(TASK INPUTS)

section
variable (c k i : Nat) (a : DWord) (s : State)
@[simp] theorem record_pending : (record c k i a s).pending = s.pending := by rw [(record_only c k i a s).1]
@[simp] theorem record_now : (record c k i a s).now = s.now := by rw [(record_only c k i a s).1]
@[simp] theorem record_fresh : (record c k i a s).fresh = s.fresh := by rw [(record_only c k i a s).1]
@[simp] theorem record_out : (record c k i a s).out = s.out := by rw [(record_only c k i a s).1]
@[simp] theorem record_cfg : (record c k i a s).cfg = s.cfg := by rw [(record_only c k i a s).1]
@[simp] theorem record_readHold : (record c k i a s).readHold = s.readHold := by rw [(record_only c k i a s).1]
@[simp] theorem record_writeHold : (record c k i a s).writeHold = s.writeHold := by rw [(record_only c k i a s).1]
@[simp] theorem record_power : (record c k i a s).power = s.power := by rw [(record_only c k i a s).1]
@[simp] theorem record_qps : (record c k i a s).qps = s.qps := by rw [(record_only c k i a s).1]
@[simp] theorem record_raised : (record c k i a s).raised = s.raised := by rw [(record_only c k i a s).1]
@[simp] theorem record_hearths : (record c k i a s).hearths = s.hearths := by rw [(record_only c k i a s).1]
@[simp] theorem record_dones : (record c k i a s).dones = s.dones := by rw [(record_only c k i a s).1]
@[simp] theorem record_jobs : (record c k i a s).jobs = s.jobs := by rw [(record_only c k i a s).1]
@[simp] theorem record_jobOrder : (record c k i a s).jobOrder = s.jobOrder := by rw [(record_only c k i a s).1]
@[simp] theorem record_cmds : (record c k i a s).cmds = s.cmds := by rw [(record_only c k i a s).1]
@[simp] theorem record_sems : (record c k i a s).sems = s.sems := by rw [(record_only c k i a s).1]
@[simp] theorem record_killStatus : (record c k i a s).killStatus = s.killStatus := by rw [(record_only c k i a s).1]
@[simp] theorem record_vats : (record c k i a s).vats = s.vats := by rw [(record_only c k i a s).1]
@[simp] theorem record_image : (record c k i a s).image = s.image := by rw [(record_only c k i a s).1]
@[simp] theorem record_reload : (record c k i a s).reload = s.reload := by rw [(record_only c k i a s).1]
@[simp] theorem record_versions : (record c k i a s).versions = s.versions := by rw [(record_only c k i a s).1]
@[simp] theorem record_media : (record c k i a s).media = s.media := by rw [(record_only c k i a s).1]
@[simp] theorem record_ether : (record c k i a s).ether = s.ether := by rw [(record_only c k i a s).1]
@[simp] theorem record_dram : (record c k i a s).dram = s.dram := by rw [(record_only c k i a s).1]
@[simp] theorem record_dramPoison : (record c k i a s).dramPoison = s.dramPoison := by rw [(record_only c k i a s).1]
@[simp] theorem record_channels : (record c k i a s).channels = s.channels := by rw [(record_only c k i a s).1]
@[simp] theorem record_drams : (record c k i a s).drams = s.drams := by rw [(record_only c k i a s).1]
@[simp] theorem record_boot : (record c k i a s).boot = s.boot := by rw [(record_only c k i a s).1]
@[simp] theorem record_elec : (record c k i a s).elec = s.elec := by rw [(record_only c k i a s).1]
@[simp] theorem record_pcie_dlActive : (record c k i a s).pcie.dlActive = s.pcie.dlActive := by rw [(record_only c k i a s).2]
@[simp] theorem record_pcie_speed : (record c k i a s).pcie.speed = s.pcie.speed := by rw [(record_only c k i a s).2]
@[simp] theorem record_pcie_width : (record c k i a s).pcie.width = s.pcie.width := by rw [(record_only c k i a s).2]
@[simp] theorem record_pcie_pm : (record c k i a s).pcie.pm = s.pcie.pm := by rw [(record_only c k i a s).2]
@[simp] theorem record_pcie_commitStatus : (record c k i a s).pcie.commitStatus = s.pcie.commitStatus := by rw [(record_only c k i a s).2]
@[simp] theorem record_pcie_cplTimeout : (record c k i a s).pcie.cplTimeout = s.pcie.cplTimeout := by rw [(record_only c k i a s).2]
@[simp] theorem record_pcie_lateCpl : (record c k i a s).pcie.lateCpl = s.pcie.lateCpl := by rw [(record_only c k i a s).2]
@[simp] theorem record_pcie_unexpCpl : (record c k i a s).pcie.unexpCpl = s.pcie.unexpCpl := by rw [(record_only c k i a s).2]
@[simp] theorem record_pcie_poisonRx : (record c k i a s).pcie.poisonRx = s.pcie.poisonRx := by rw [(record_only c k i a s).2]
@[simp] theorem record_pcie_poisonTx : (record c k i a s).pcie.poisonTx = s.pcie.poisonTx := by rw [(record_only c k i a s).2]
@[simp] theorem record_pcie_winMiss : (record c k i a s).pcie.winMiss = s.pcie.winMiss := by rw [(record_only c k i a s).2]
@[simp] theorem record_pcie_windows : (record c k i a s).pcie.windows = s.pcie.windows := by rw [(record_only c k i a s).2]
@[simp] theorem record_pcie_tags : (record c k i a s).pcie.tags = s.pcie.tags := by rw [(record_only c k i a s).2]
@[simp] theorem record_pcie_nextTag : (record c k i a s).pcie.nextTag = s.pcie.nextTag := by rw [(record_only c k i a s).2]
@[simp] theorem record_pcie_pba : (record c k i a s).pcie.pba = s.pcie.pba := by rw [(record_only c k i a s).2]
@[simp] theorem record_pcie_notReady : (record c k i a s).pcie.notReady = s.pcie.notReady := by rw [(record_only c k i a s).2]
@[simp] theorem record_pcie_flrBusy : (record c k i a s).pcie.flrBusy = s.pcie.flrBusy := by rw [(record_only c k i a s).2]
@[simp] theorem record_pcie_doorbellDiscard : (record c k i a s).pcie.doorbellDiscard = s.pcie.doorbellDiscard := by rw [(record_only c k i a s).2]
@[simp] theorem record_pcie_mps : (record c k i a s).pcie.mps = s.pcie.mps := by rw [(record_only c k i a s).2]
@[simp] theorem record_pcie_mrrs : (record c k i a s).pcie.mrrs = s.pcie.mrrs := by rw [(record_only c k i a s).2]
@[simp] theorem record_pcie_msixOn : (record c k i a s).pcie.msixOn = s.pcie.msixOn := by rw [(record_only c k i a s).2]
@[simp] theorem record_pcie_msixMask : (record c k i a s).pcie.msixMask = s.pcie.msixMask := by rw [(record_only c k i a s).2]
@[simp] theorem record_pcie_bars : (record c k i a s).pcie.bars = s.pcie.bars := by rw [(record_only c k i a s).2]
@[simp] theorem record_pcie_subsystem : (record c k i a s).pcie.subsystem = s.pcie.subsystem := by rw [(record_only c k i a s).2]
end

section
variable (q : Nat) (c : MsgClass) (e : Entry32) (s : State)
@[simp] theorem postMsg_pending : (postMsg q c e s).pending = s.pending := by rw [(postMsg_only q c e s).1]
@[simp] theorem postMsg_now : (postMsg q c e s).now = s.now := by rw [(postMsg_only q c e s).1]
@[simp] theorem postMsg_fresh : (postMsg q c e s).fresh = s.fresh := by rw [(postMsg_only q c e s).1]
@[simp] theorem postMsg_out : (postMsg q c e s).out = s.out := by rw [(postMsg_only q c e s).1]
@[simp] theorem postMsg_cfg : (postMsg q c e s).cfg = s.cfg := by rw [(postMsg_only q c e s).1]
@[simp] theorem postMsg_readHold : (postMsg q c e s).readHold = s.readHold := by rw [(postMsg_only q c e s).1]
@[simp] theorem postMsg_writeHold : (postMsg q c e s).writeHold = s.writeHold := by rw [(postMsg_only q c e s).1]
@[simp] theorem postMsg_power : (postMsg q c e s).power = s.power := by rw [(postMsg_only q c e s).1]
@[simp] theorem postMsg_qps : (postMsg q c e s).qps = s.qps := by rw [(postMsg_only q c e s).1]
@[simp] theorem postMsg_hearths : (postMsg q c e s).hearths = s.hearths := by rw [(postMsg_only q c e s).1]
@[simp] theorem postMsg_dones : (postMsg q c e s).dones = s.dones := by rw [(postMsg_only q c e s).1]
@[simp] theorem postMsg_jobs : (postMsg q c e s).jobs = s.jobs := by rw [(postMsg_only q c e s).1]
@[simp] theorem postMsg_jobOrder : (postMsg q c e s).jobOrder = s.jobOrder := by rw [(postMsg_only q c e s).1]
@[simp] theorem postMsg_cmds : (postMsg q c e s).cmds = s.cmds := by rw [(postMsg_only q c e s).1]
@[simp] theorem postMsg_sems : (postMsg q c e s).sems = s.sems := by rw [(postMsg_only q c e s).1]
@[simp] theorem postMsg_killStatus : (postMsg q c e s).killStatus = s.killStatus := by rw [(postMsg_only q c e s).1]
@[simp] theorem postMsg_vats : (postMsg q c e s).vats = s.vats := by rw [(postMsg_only q c e s).1]
@[simp] theorem postMsg_image : (postMsg q c e s).image = s.image := by rw [(postMsg_only q c e s).1]
@[simp] theorem postMsg_reload : (postMsg q c e s).reload = s.reload := by rw [(postMsg_only q c e s).1]
@[simp] theorem postMsg_versions : (postMsg q c e s).versions = s.versions := by rw [(postMsg_only q c e s).1]
@[simp] theorem postMsg_media : (postMsg q c e s).media = s.media := by rw [(postMsg_only q c e s).1]
@[simp] theorem postMsg_ether : (postMsg q c e s).ether = s.ether := by rw [(postMsg_only q c e s).1]
@[simp] theorem postMsg_dram : (postMsg q c e s).dram = s.dram := by rw [(postMsg_only q c e s).1]
@[simp] theorem postMsg_dramPoison : (postMsg q c e s).dramPoison = s.dramPoison := by rw [(postMsg_only q c e s).1]
@[simp] theorem postMsg_channels : (postMsg q c e s).channels = s.channels := by rw [(postMsg_only q c e s).1]
@[simp] theorem postMsg_drams : (postMsg q c e s).drams = s.drams := by rw [(postMsg_only q c e s).1]
@[simp] theorem postMsg_boot : (postMsg q c e s).boot = s.boot := by rw [(postMsg_only q c e s).1]
@[simp] theorem postMsg_elec : (postMsg q c e s).elec = s.elec := by rw [(postMsg_only q c e s).1]
@[simp] theorem postMsg_pcie_dlActive : (postMsg q c e s).pcie.dlActive = s.pcie.dlActive := by rw [(postMsg_only q c e s).2]
@[simp] theorem postMsg_pcie_speed : (postMsg q c e s).pcie.speed = s.pcie.speed := by rw [(postMsg_only q c e s).2]
@[simp] theorem postMsg_pcie_width : (postMsg q c e s).pcie.width = s.pcie.width := by rw [(postMsg_only q c e s).2]
@[simp] theorem postMsg_pcie_pm : (postMsg q c e s).pcie.pm = s.pcie.pm := by rw [(postMsg_only q c e s).2]
@[simp] theorem postMsg_pcie_commitStatus : (postMsg q c e s).pcie.commitStatus = s.pcie.commitStatus := by rw [(postMsg_only q c e s).2]
@[simp] theorem postMsg_pcie_cplTimeout : (postMsg q c e s).pcie.cplTimeout = s.pcie.cplTimeout := by rw [(postMsg_only q c e s).2]
@[simp] theorem postMsg_pcie_lateCpl : (postMsg q c e s).pcie.lateCpl = s.pcie.lateCpl := by rw [(postMsg_only q c e s).2]
@[simp] theorem postMsg_pcie_unexpCpl : (postMsg q c e s).pcie.unexpCpl = s.pcie.unexpCpl := by rw [(postMsg_only q c e s).2]
@[simp] theorem postMsg_pcie_poisonRx : (postMsg q c e s).pcie.poisonRx = s.pcie.poisonRx := by rw [(postMsg_only q c e s).2]
@[simp] theorem postMsg_pcie_poisonTx : (postMsg q c e s).pcie.poisonTx = s.pcie.poisonTx := by rw [(postMsg_only q c e s).2]
@[simp] theorem postMsg_pcie_winMiss : (postMsg q c e s).pcie.winMiss = s.pcie.winMiss := by rw [(postMsg_only q c e s).2]
@[simp] theorem postMsg_pcie_windows : (postMsg q c e s).pcie.windows = s.pcie.windows := by rw [(postMsg_only q c e s).2]
@[simp] theorem postMsg_pcie_tags : (postMsg q c e s).pcie.tags = s.pcie.tags := by rw [(postMsg_only q c e s).2]
@[simp] theorem postMsg_pcie_nextTag : (postMsg q c e s).pcie.nextTag = s.pcie.nextTag := by rw [(postMsg_only q c e s).2]
@[simp] theorem postMsg_pcie_pba : (postMsg q c e s).pcie.pba = s.pcie.pba := by rw [(postMsg_only q c e s).2]
@[simp] theorem postMsg_pcie_notReady : (postMsg q c e s).pcie.notReady = s.pcie.notReady := by rw [(postMsg_only q c e s).2]
@[simp] theorem postMsg_pcie_flrBusy : (postMsg q c e s).pcie.flrBusy = s.pcie.flrBusy := by rw [(postMsg_only q c e s).2]
@[simp] theorem postMsg_pcie_doorbellDiscard : (postMsg q c e s).pcie.doorbellDiscard = s.pcie.doorbellDiscard := by rw [(postMsg_only q c e s).2]
@[simp] theorem postMsg_pcie_mps : (postMsg q c e s).pcie.mps = s.pcie.mps := by rw [(postMsg_only q c e s).2]
@[simp] theorem postMsg_pcie_mrrs : (postMsg q c e s).pcie.mrrs = s.pcie.mrrs := by rw [(postMsg_only q c e s).2]
@[simp] theorem postMsg_pcie_msixOn : (postMsg q c e s).pcie.msixOn = s.pcie.msixOn := by rw [(postMsg_only q c e s).2]
@[simp] theorem postMsg_pcie_msixMask : (postMsg q c e s).pcie.msixMask = s.pcie.msixMask := by rw [(postMsg_only q c e s).2]
@[simp] theorem postMsg_pcie_bars : (postMsg q c e s).pcie.bars = s.pcie.bars := by rw [(postMsg_only q c e s).2]
@[simp] theorem postMsg_pcie_subsystem : (postMsg q c e s).pcie.subsystem = s.pcie.subsystem := by rw [(postMsg_only q c e s).2]
end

(End TASK INPUTS)

--- TASK GOAL ---
Using the entries shown above, reproduce verbatim the lines from the line bearing "record_pcie_cplTimeout : (record" to the line bearing "record_pcie_lateCpl : (record", inclusive.

--- OUTPUT FOR THIS EXERCISE ---
@[simp] theorem record_pcie_cplTimeout : (record c k i a s).pcie.cplTimeout = s.pcie.cplTimeout := by rw [(record_only c k i a s).2]
@[simp] theorem record_pcie_lateCpl : (record c k i a s).pcie.lateCpl = s.pcie.lateCpl := by rw [(record_only c k i a s).2]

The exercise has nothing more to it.